The main colour compound is alkannin, which can range from red to violet depending on acidity. It does not appear to be one of the most important historic dyes, although it has clearly been in some use. This may be due to issues with lightfastness. While orchil dyes also produce a purple that is notoriously prone to light fading, the colour it produces is more dramatic and vibrant, which may have been another point against the use of alkanet in the past. Due to the questionable light fastness, I will not be offering fibres dyed with this yarn in my Etsy shop, and would encourage others to do the same.
Alkanet dye is not particularly soluble in water, and for best results an alcohol extraction is required. I did this by filling a jar up with 100g of the chopped, dried roots that I purchased from George Weil and covering with really cheap vodka. I left this for two months in a dark place, out of laziness rather than determination.
Dye should then be strained and enough water added so that the wool can move about in the dye pot. I have to note that due to mental frailty caused by jetlag, I did not strain the fibres and for some cockamamie reason chucked it all in the pot together. Do not do this unless you want to be picking out pieces of root from your wool for the rest of your days on this planet.
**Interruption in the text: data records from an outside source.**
theorem witness_CommandsCompleteAndKeepTheStraps :
    (∀ p a b, Instr.tick ≠ .undecodedWrite p a b) ∧ (∀ straps, Instr.tick ≠ .hardReset straps) ∧
      base.assertResetPin.resetAsserted = true ∧ ∀ p, Instr.tick ≠ .outboundByteRead p ∧ Instr.tick ≠ .laneRead p :=
  ⟨nofun, nofun, rfl, fun _ => ⟨nofun, nofun⟩⟩

theorem witness_UndecodedWriteChangesNothing :
    ((base.port .a).width = .bits8 ∧ ((7 : BitVec 3) = 1 ∨ (7 : BitVec 3) = 3 ∨ (7 : BitVec 3) = 7)) ∧
    ((0 : BitVec 3) ≠ 1 ∧ (0 : BitVec 3) ≠ 3 ∧ (0 : BitVec 3) ≠ 7) ∧ ((wide .a base).port .a).width ≠ .bits8 := by decide

theorem witness_FirstFailedCheckRefusesARequest :
    base.resetAsserted = false ∧ firstFailure (base.checks .a .query) = none ∧
      State.reset.resetAsserted = false ∧ firstFailure (State.reset.checks .a .query) = some .notOpen := by decide

theorem witness_OpenStartsASession :
    State.reset.resetAsserted = false ∧ (State.reset.port .a).session.state ≠ .opened ∧
      ((10 : Half) = 0 ∨ (10 ≤ (10 : Half).toNat ∧ (10 : Half).toNat ≤ 2000)) := by decide

theorem witness_CloseAndReopenEndTheSession :
    lapsed.resetAsserted = false ∧ (lapsed.port .b).session.state = .lapsed ∧ base.resetAsserted = false ∧
      (base.port .b).session.state = .opened ∧
      ((2000 : Half) = 0 ∨ (10 ≤ (2000 : Half).toNat ∧ (2000 : Half).toNat ≤ 2000)) := by decide

/-- The TAKE_ENDED's code is presented, until tick 100. -/
def presented : OutboundSide := { byte := some 0x81, closingMark := false, tx := .data 1 100 }

/-- The TAKE_ENDED awaits its answer, until tick 100. -/
def awaited : OutboundSide := { byte := none, closingMark := false, tx := .answer 100 }

/-- The letter waits at B, whose host is to read (or, when `read`, to answer) a TAKE_ENDED; a HOLD_EXPIRY is next. -/
def busy (read : Bool) : State :=
  { (waiting 3).modPort .b (fun ps => { ps with
      queue := { ps.queue with notices := [.takeEnded 0x0109 .expired], reserved := 1 },
      outbound := if read then awaited else presented }) with pending := [.holdExpiry .b] }

theorem busy_copiesSound (b : Bool) : (busy b).copiesSound where
  waiting_iff := by intro d p; revert d; cases b <;> cases p <;> decide
  list_nodup := by intro p; cases b <;> cases p <;> decide
  matched_iff := by intro d p; revert d; cases b <;> cases p <;> decide
  matched_nodup := by intro p; cases b <;> cases p <;> decide
  moving_iff := by intro d p; revert d; cases b <;> cases p <;> decide
  labels_nodup := by intro p; cases b <;> cases p <;> decide
  delivered_eq := by intro p; cases b <;> cases p <;> decide
  arrivals_iff := by
    intro p l
    cases b <;> cases p <;> exact ⟨fun h => (List.not_mem_nil h).elim, fun ⟨_, h, _⟩ => (List.not_mem_nil h).elim⟩
  arrivals_nodup := by intro p; cases b <;> cases p <;> decide
  held_iff := by cases b <;> decide
  unheld_blank := by cases b <;> decide
  tally_sum := by cases b <;> decide
  inbound_iff := by intro d p; revert d; cases b <;> cases p <;> decide
  inbound_count := by intro d p; revert d; cases b <;> cases p <;> decide

theorem busy_sound : (busy false).sound where
  holds := by decide
  slots := by unfold State.slotsBooked PortState.slotsBooked; intro p; cases p <;> decide
  lanes := by intro p; cases p <;> exact ⟨⟨by decide, by decide, rfl, rfl, rfl, rfl⟩, by decide⟩
  segments := ⟨by decide, by decide, by decide, by intro p; cases p <;> decide, by intro p d; revert d; cases p <;> decide⟩
  reserves := ⟨by intro p; cases p <;> decide, by decide, by decide, by decide⟩
  inbound := by unfold InboundSide.sound; intro p; cases p <;> decide
  sessions := by unfold State.sessionsSound PortState.sessionless; intro p; cases p <;> decide
  outbound := by
    intro p
    cases p with
    | b => exact ⟨.takeEnded 0x0109 .expired, [], by decide⟩
    | a => exact ⟨rfl, rfl, fun h => (h rfl).elim⟩
    | c => exact ⟨rfl, rfl, fun h => (h rfl).elim⟩
    | d => exact ⟨rfl, rfl, fun h => (h rfl).elim⟩
  copies := busy_copiesSound false
  memory := by decide

theorem witness_StepKeepsThePartSound : (busy false).sound ∧ ∃ t, step (busy false) = .next t := ⟨busy_sound, _, rfl⟩

/-- The hypotheses of the other statements that a step keeps a law, at the same state and step. -/
theorem witness_StepKeeps_each_law :
    (busy false).slotsBooked ∧ (busy false).lanesSound ∧ (busy false).segmentsSound ∧ (busy false).pool.covered ∧
      (∀ p, ((busy false).port p).inbound.sound) ∧ (busy false).sessionsSound ∧ (busy false).outboundSound ∧
      ∃ t, step (busy false) = .next t :=
  ⟨busy_sound.slots, busy_sound.lanes, busy_sound.segments, busy_sound.reserves, busy_sound.inbound, busy_sound.sessions,
    busy_sound.outbound, _, rfl⟩

theorem witness_SendClaimsTheLane :
    base.resetAsserted = false ∧ firstFailure (base.checks .a (.send 1 0x42 2048 5 7 1)) = none ∧ 0 < (2048 : Half).toNat ∧
      destinationOfByte 1 = some (.port .b) ∧ (base.desc 0).state = .free ∧
      ∀ e : DescNo, e < 0 → (base.desc e).state ≠ .free := by decide

theorem witness_ZeroLengthSendCompletesAtOnce :
    (base.resetAsserted = false ∧ firstFailure (base.checks .a (.send 0x17 0x42 0 5 7 0)) = none ∧
      (base.desc 0).state = .free ∧ ∀ e : DescNo, e < 0 → (base.desc e).state ≠ .free) ∧
    firstFailure (base.checks .a (.send 0x17 0x42 0 5 7 1)) = none ∧ firstFailure (base.checks .a (.send 1 0x42 0 5 7 1)) = none ∧
      (destinationOfByte 0x17 = some (.group 7) ∧ (∀ q : Port, q ≠ .a → (base.members 7).get q = false) ∧
        (base.port .a).session.tearingDown = false) ∧
      (destinationOfByte 1 = some (.port .b) ∧
        (∀ t ∈ (base.port .b).takes.posted, t.fields.accepts (letter 0 []) = false) ∧ (base.port .b).unclaimed.length < 32) :=
  ⟨by decide, by decide, by decide, ⟨by decide, by intro q; cases q <;> decide, by decide⟩, by decide⟩

theorem witness_SendWithinTheReserveIsNotRefusedForSegments :
    base.resetAsserted = false ∧ base.pool.covered ∧
      base.pool.held.get .a + ((2048 : Half).toNat + 255) / 256 ≤ base.pool.reserve.get .a :=
  ⟨rfl, ⟨by intro p; cases p <;> decide, by decide, by decide, by decide⟩, by decide⟩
I dyed 155 grams of my handspun organic merino wool, which put me at about 65% WOF using all of the dye extracted from 100g of root. I mordanted the wool in the bath with alum, using one heaping tablespoon of alum and cream of tartar. As I’ve previously mentioned, volume is not my preferred method, but for the time being I lack a scale.
I diluted the dye liquor 1:3 with water, which with all the root pieces, was really not enough space to achieve an even dye. I was worried about too much dilution, as I wanted a strong purple. This, along with the debris, resulted in an uneven colour, which is admittedly not unpleasant.
I warmed the dye and kept just below a simmer for 45 minutes. The deep purple colour did not start to develop until about a half hour in, up until which point it was a light, dull, blueish grey. Mixing seemed to help. As an aside, I wonder if there is some indigotin present in the root, as I noticed a change from purple to yellow as I decanted leftover liquor, which is typical of the oxidation reaction that occurs during indigo vat dyeing.
The yarn was pulled out, left to cool, and rinsed as per the usual procedure.
As mentioned, the skein was unevenly dyed, with some areas being more blueish and others more red. In spots where a piece of root became imbedded into the wool, there was often a red stain. It should knit up quite nicely, although there is still a smell about it that I can’t quite get behind.
With the remaining, now strained liquor, I decided to see what would happen from an exhaust dye. Using a portion of some self-striping yarn I was making, and had previously dyed a portion of with madder, placed part of a skein of organic merino wool into the leftover dye. I followed the above procedure.
It is clear that alkanet gives most of its colour the first time around, and I only achieved a slightly purple light grey that I will likely dye over.
- Poor lightfastness
- Best extracted with alcohol
- Lovely range of violets to dusty periwinkle with alum, more blackish greys with iron
- Do not boil
- Keep below simmer for 30-60 minutes
- Good colour requires 60-150% WOF
- Poor exhaust results
Note: WOF refers to weight of fibre, which is the amount (g) of dye/mordant/additive per weight (g) of fibre used. Madder at 100% WOF would mean 100g of root for 100g of fibre, while 50% WOF means 50g madder root for 100g of fibre.